Victorian Seafood comes in many shapes, sizes and forms; from some of the most pristine fisheries in the world. When you are enjoying Victorian Seafood, you are not only getting your required intake of Omega 3 but you are supporting one of Victoria’s oldest and most important primary industries.
Bay and Inlet Fisheries
Port Phillip Bay, Western Port, Corner Inlet and Gippsland Lakes make up the Bay and Inlet Fisheries. Victorian Bay and Inlet seafood fisheries are amongst the oldest fisheries in Australia, having existed for over 170 years.

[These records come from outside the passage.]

-- ==== Sys2Proof/Decode.lean ====
section
/-! DEFINITION. Command words: the fields of 30_encoding.md R60, the opcode map R62, the decode procedure R67 (total on
all 2^32 words, an illegal word rejected by name), and the encoder of R60, R61 and R68. -/

namespace Sys2Proof

/-! ## Fields (R60) -/

/-- Field `OPC`, bits 31:24. -/
def opcField (w : Word) : Byte := w.extractLsb' 24 8

/-- Field `Z23`, bit 23: 0 in every legal word. -/
def z23Field (w : Word) : BitVec 1 := w.extractLsb' 23 1

/-- Field `ADDR`, bits 22:16. -/
def addrField (w : Word) : DevAddr := w.extractLsb' 16 7

/-- Field `REG`, bits 15:8. -/
def regField (w : Word) : Byte := w.extractLsb' 8 8

/-- Field `IMM`, bits 7:0. -/
def immField (w : Word) : Byte := w.extractLsb' 0 8

/-- A word from its fields, with `Z23 = 0` (R60). -/
def wordOfFields (opc : Byte) (a : DevAddr) (r imm : Byte) : Word := opc ++ 0#1 ++ a ++ r ++ imm

/-! ## Opcode map (R62) -/

/-- The name of a row of the opcode map. -/
inductive Op where
  | rdreg | rdnr | wrreg | wrcmd | crc8 | pack | convt | convh | meast | meash | getur | setur | srst
deriving DecidableEq, Repr

/-- One row of the opcode map: a word `w` has the row's shape when `w & mask = pattern`. -/
structure OpRow where
  op      : Op
  opc     : Byte
  pattern : Word
  mask    : Word
deriving DecidableEq, Repr

/-- The thirteen rows of R62 (the column "also" is `alsoCheck`). -/
def opTable : List OpRow :=
  [⟨.rdreg, 0x01, 0x01000000, 0xFF8000FC⟩,
   ⟨.rdnr,  0x02, 0x02000000, 0xFF80FFFC⟩,
   ⟨.wrreg, 0x03, 0x03000000, 0xFF800000⟩,
   ⟨.wrcmd, 0x04, 0x04000000, 0xFF8000FF⟩,
   ⟨.crc8,  0x10, 0x10000000, 0xFFFFFFFC⟩,
   ⟨.pack,  0x11, 0x11000000, 0xFFFFFFFF⟩,
   ⟨.convt, 0x12, 0x12000000, 0xFFFFFFFF⟩,
   ⟨.convh, 0x13, 0x13000000, 0xFFFFFFFF⟩,
   ⟨.meast, 0x20, 0x20000000, 0xFFFFFFFF⟩,
   ⟨.meash, 0x21, 0x21000000, 0xFFFFFFFF⟩,
   ⟨.getur, 0x30, 0x30000000, 0xFFFFFFFF⟩,
   ⟨.setur, 0x31, 0x31000000, 0xFFFFFF00⟩,
   ⟨.srst,  0x32, 0x32000000, 0xFFFFFFFF⟩]

/-! ## Decoding (R65, R67) -/

/-- Why a word is illegal (R65). -/
inductive DecodeError where
  /-- `OPC` is not one of the thirteen values. -/
  | unknownOpcode
  /-- A bit the format demands to be zero is set. -/
  | nonZeroBits
  /-- `LEN = 0` in RDREG or RDNR. -/
  | lengthZero
  /-- `N = 3` in CRC8. -/
  | countThree
deriving DecidableEq, Repr

/-- The condition in the column "also" of R62; `none` when it holds. -/
def alsoCheck (op : Op) (w : Word) : Option DecodeError :=
  match op with
  | .rdreg | .rdnr => if immField w = 0 then some .lengthZero else none
  | .crc8 => if immField w = 3 then some .countThree else none
  | .wrreg | .wrcmd | .pack | .convt | .convh | .meast | .meash | .getur | .setur | .srst => none

/-- The command of a row with the operands of R63. -/
def commandOf (op : Op) (w : Word) : Instr :=
  match op with
  | .rdreg => .rdreg (addrField w) (regField w) (immField w)
  | .rdnr => .rdnr (addrField w) (immField w)
  | .wrreg => .wrreg (addrField w) (regField w) (immField w)
  | .wrcmd => .wrcmd (addrField w) (regField w)
  | .crc8 => .crc8 (immField w)
  | .pack => .pack
  | .convt => .convt
  | .convh => .convh
  | .meast => .meast
  | .meash => .meash
  | .getur => .getur
  | .setur => .setur (immField w)
  | .srst => .srst

/-- The row whose `OPC` the word has (R67, step 1). -/
def rowOf (w : Word) : Option OpRow := opTable.find? (fun row => row.opc == opcField w)

/-- The decode procedure of R67, steps 1 to 4. -/
def decode (w : Word) : Except DecodeError Instr :=
  match rowOf w with
  | none => .error .unknownOpcode
  | some row =>
    if w &&& row.mask = row.pattern then
      match alsoCheck row.op w with
      | some e => .error e
      | none => .ok (commandOf row.op w)
    else .error .nonZeroBits

/-! ## Encoding (R60, R61, R68) -/

/-- The word of a command. -/
def encode : Instr → Word
  | .rdreg a r n => wordOfFields 0x01 a r n
  | .rdnr a n => wordOfFields 0x02 a 0 n
  | .wrreg a r d => wordOfFields 0x03 a r d
  | .wrcmd a r => wordOfFields 0x04 a r 0
  | .crc8 n => wordOfFields 0x10 0 0 n
  | .pack => wordOfFields 0x11 0 0 0
  | .convt => wordOfFields 0x12 0 0 0
  | .convh => wordOfFields 0x13 0 0 0
  | .meast => wordOfFields 0x20 0 0 0
  | .meash => wordOfFields 0x21 0 0 0
  | .getur => wordOfFields 0x30 0 0 0
  | .setur d => wordOfFields 0x31 0 0 d
  | .srst => wordOfFields 0x32 0 0 0

/-! ## Words as the opcode table numbers them -/

/-- The word whose `nbits` table bits are `w`, the bits above them 0. A command word is a number written whole, without a
byte order (20_memory.md R47), so the table's numbering is the word's (log entry 15). -/
def wordOfTableBits (nbits w : Nat) : Word := BitVec.ofNat 32 (w % 2 ^ nbits)

/-- The command the decoder reads from the table's bits; `none` where it refuses. -/
def decodeTableWord (nbits w : Nat) : Option Instr := (decode (wordOfTableBits nbits w)).toOption

end Sys2Proof
end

It provides many of Victoria’s bread and butter species like King George whiting, bream and flathead. Popular seafood harvested from Bay and Inlet Fisheries :
- King George Whiting
- Australian Salmon
- Silver Trevally
- Southern Calamari
For a 2013 information flyer on the Port Phillip Bay Fishery please click here.
Two types of Abalone are harvested in Victoria they are greenlip and blacklip abalone. Abalone is Victoria’s most valuable fishery. Abalone is ‘big business’ in Victoria and is a seafood delicacy that is in demand overseas. The majority of abalone is exported.
Southern Rock Lobster
The Victorian rock lobster fishery is the second most valuable fishery in Victoria. Southern rocklobster is renowned for it is exceptional eating qualities and the majority of the catch is exported live to Asia. It is considered the most flavoursome of lobsters.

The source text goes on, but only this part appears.